Fingal County Council’s public art co-ordinator Caroline Crowley became fascinated with Portrane and the presence of mobile homes as semi-permanent dwellings there while showing artists around the county as part of the Arts Office’s public art programme.

She asked Lynders Mobile Home Park owner Gerry Lynders if he would be interested in the idea of an artist in residence scheme and he decided to give it a go.

Since then his involvement has been a lot more than simply providing a mobile home for artists to stay and work from for a few weeks.

Winner Best Small Sponsorship - Fingal County Council Arts Office - Lynders Mobile Home Park - Gerry with Award

Winner Best Small Sponsorship – Gerry Lynders with Award

“Gerry has become central to the production and making of art works. He is on site 24/7 helping to fix problems and produce large-scale works in the public realm. He has adopted the role of artist liaison, sharing his great local knowledge with the artists and bringing them on tours of rocks and caves and telling them about the history of the area. From that the site specific art works are created and continue to be,” Crowley explains.

After the first year, Lynders saw an opportunity to tie the artist in residency scheme in with the Bleeding Pig Festival. Bleeding Pig is the name given locally to one of the rock formations on the cliffs between Portrane and Donabate and the festival brings together the peninsula’s musicians, singers, artists, photographers, dancers and storytellers over the course of three days each year in September.

One of the focal points at last year’s festival was a 9-metre straw bale round tower created by Gareth Kennedy in a field near the mobile home park to reflect the origins and uses of round towers. Various events were held around it such as mumming strawboy workshops and a screening of old footage of the making of Lamb Brother’s Jams.
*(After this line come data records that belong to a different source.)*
-- ==== Sys2Proof/Config/OpenTable.lean ====
section
/-! DEFINITION. The table of the hardware, OPEN but for the source's literals (R8, R25 to R27): a free value. -/

namespace Sys2Proof.Config

/-- A table that passes WF1 to WF6 under the default layouts (R143.1). The default value only shows that there is
one; nothing can learn from it what `openTable` is. -/
structure DefaultLayoutTable where
  table : Machine.Table := Machine.tableZ
  wf : Machine.verdict {} table = none := by decide
deriving Inhabited

/-- The hardware's FSM Table: TT_OPEN, TRAFFIC_ROM, WALK_ROM, DWELL_OPEN and DWELL_W of R8. A free value
(log entry 3): any well-formed table may be the one. -/
opaque openTable : DefaultLayoutTable

end Sys2Proof.Config
end

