-- ==== Sys2Proof/Laws/State.lean ====
section
/-! SUPPORT. One lemma for each field after each update of State, and what taking an edge's inputs does. -/

namespace Sys2Proof.Machine

@[simp] theorem State.setS_S (s : State) (v : StateId) : (s.setS v).S = v := rfl
@[simp] theorem State.setS_block (s : State) (v : StateId) : (s.setS v).block = s.block := rfl
@[simp] theorem State.setS_inputs (s : State) (v : StateId) : (s.setS v).inputs = s.inputs := rfl
@[simp] theorem State.setS_drawn (s : State) (v : StateId) : (s.setS v).drawn = s.drawn := rfl
@[simp] theorem State.setS_code (s : State) (v : StateId) : (s.setS v).code = codeOf v := rfl
@[simp] theorem State.setS_same (s : State) : s.setS s.S = s := rfl
@[simp] theorem State.setS_setS (s : State) (v u : StateId) : (s.setS v).setS u = s.setS u := rfl

@[simp] theorem State.reset_S : State.reset.S = Config.startState := rfl
@[simp] theorem State.reset_block : State.reset.block = hardwareBlock := rfl
@[simp] theorem State.reset_inputs : State.reset.inputs = [] := rfl
@[simp] theorem State.reset_drawn : State.reset.drawn = 0 := rfl

@[simp] theorem launchState_S (b : Block) (c : StateId) (os : List Opw) : (launchState b c os).S = c := rfl
@[simp] theorem launchState_code (b : Block) (c : StateId) (os : List Opw) : (launchState b c os).code = codeOf c := rfl
@[simp] theorem launchState_block (b : Block) (c : StateId) (os : List Opw) : (launchState b c os).block = b := rfl
@[simp] theorem launchState_inputs (b : Block) (c : StateId) (os : List Opw) : (launchState b c os).inputs = os := rfl
@[simp] theorem launchState_drawn (b : Block) (c : StateId) (os : List Opw) : (launchState b c os).drawn = 0 := rfl

@[simp] theorem State.withFetchWord_S (s : State) (n w : Nat) : (s.withFetchWord n w).S = s.S := rfl
@[simp] theorem State.withFetchWord_block (s : State) (n w : Nat) : (s.withFetchWord n w).block = s.block := rfl
@[simp] theorem State.withFetchWord_drawn (s : State) (n w : Nat) : (s.withFetchWord n w).drawn = s.drawn := rfl
@[simp] theorem State.withFetchWord_inputs (s : State) (n w : Nat) :
    (s.withFetchWord n w).inputs = BitVec.ofNat 5 (w % 2 ^ n) :: s.inputs := rfl

/-- A word that the environment was given to drive is taken first. -/
theorem takeInputs_cons {s : State} {o : Opw} {os : List Opw} (h : s.inputs = o :: os) :
    takeInputs s = (o, { s with inputs := os }) := by simp [takeInputs, h]

/-- With nothing given, the word is the next free one. -/
theorem takeInputs_nil {s : State} (h : s.inputs = []) :
    takeInputs s = (Config.envInput s.drawn, { s with drawn := s.drawn + 1 }) := by simp [takeInputs, h]

/-- Taking the inputs leaves S alone. -/
@[simp] theorem takeInputs_S (s : State) : (takeInputs s).2.S = s.S := by
  unfold takeInputs; split <;> rfl

/-- Taking the inputs leaves the register's code alone. -/
@[simp] theorem takeInputs_code (s : State) : (takeInputs s).2.code = s.code := congrArg codeOf (takeInputs_S s)

/-- Taking the inputs leaves the block alone. -/
@[simp] theorem takeInputs_block (s : State) : (takeInputs s).2.block = s.block := by
  unfold takeInputs; split <;> rfl

end Sys2Proof.Machine
end

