-- ==== Sys2Proof/Laws/PerInstr.lean ====
section
/-! SUPPORT. Per-instruction statements: the word of an instruction is of its own row of the opcode table and of no
other (R68). -/

namespace Sys2Proof.Laws.TableRow

/-- The rows of the opcode table that admit the instruction's word are its own row alone. -/
def Statement (i : Instr) : Prop :=
  ((opcodeTable.filter fun r => r.admits (encode i)).map OpcodeRow.mnemonic) = [mnemonic i]

theorem reset : Statement .reset := by unfold Statement; decide

theorem hold : Statement .hold := by unfold Statement; decide

theorem adv (w : SensorWord) : Statement (.adv w) := by unfold Statement; revert w; decide

end Sys2Proof.Laws.TableRow
end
Other highlights were a performance cookery demonstration based on a local story by Fiona Hallinan and Kate Strain and Sean Taylor’s ‘Acouscenic Soundwalk’, where participants were invited to document the landscape along the coast from Lynders Mobile Home Park through sound – both of which were very much influenced by Lynders’ storytelling and tours.

“Once the artists are on the site, we all do our best to make their stay as peaceful and pleasant as it can be. Any I have met afterwards have highly recommended the site and told other artists about it. I am happy to bring them for walks along the cliffs and show them things like the Mermaid’s Churn crack in the rocks – a name my father put on it because when something hits the bottom it sounds like a milk churn,” says Lynders.

Winner Best Small Sponsorship - Fingal County Council Arts Office - Lynders Mobile Home Park ©Brian-Cregan

Winner Best Small Sponsorship Winner. Image © Brian-Cregan

“When it came to the straw bale tower, Gareth [Kennedy] was worried about where he would get a trailer and I got him one and my children gave him a hand carrying the bales and making the platform. The artist in residency scheme is not like a business but runs like one. As well as being a great experience for everyone on the site, it has helped to bring more visitors here. Bookings have been strong this year.”

The collaboration has helped to raise the profile of both Lynders Mobile Home Park and Portrane as a location thanks to word of mouth and messages on Facebook, something which the partners aim to build on further.

“With the amount of people involved in the Bleeding Big Festival there has been a huge knock-on effect in terms of how people view Portrane and there have been plenty of return visits. Donabate and Portrane are using images of the straw bale tower as part of their entry into the Pride of Place Awards this year,” notes Crowley.

“The message is beginning to spread nationally and internationally as artists that have been on residence at Lynders Mobile Home Park have spoken about their experience when travelling abroad.

“As a public art commissioner I feel strongly that it is important for artists to stay in a location to really connect with the landscape. Gerry has allowed Fingal County Council to explore the residency model in a focused way, which we hadn’t been able to do before.”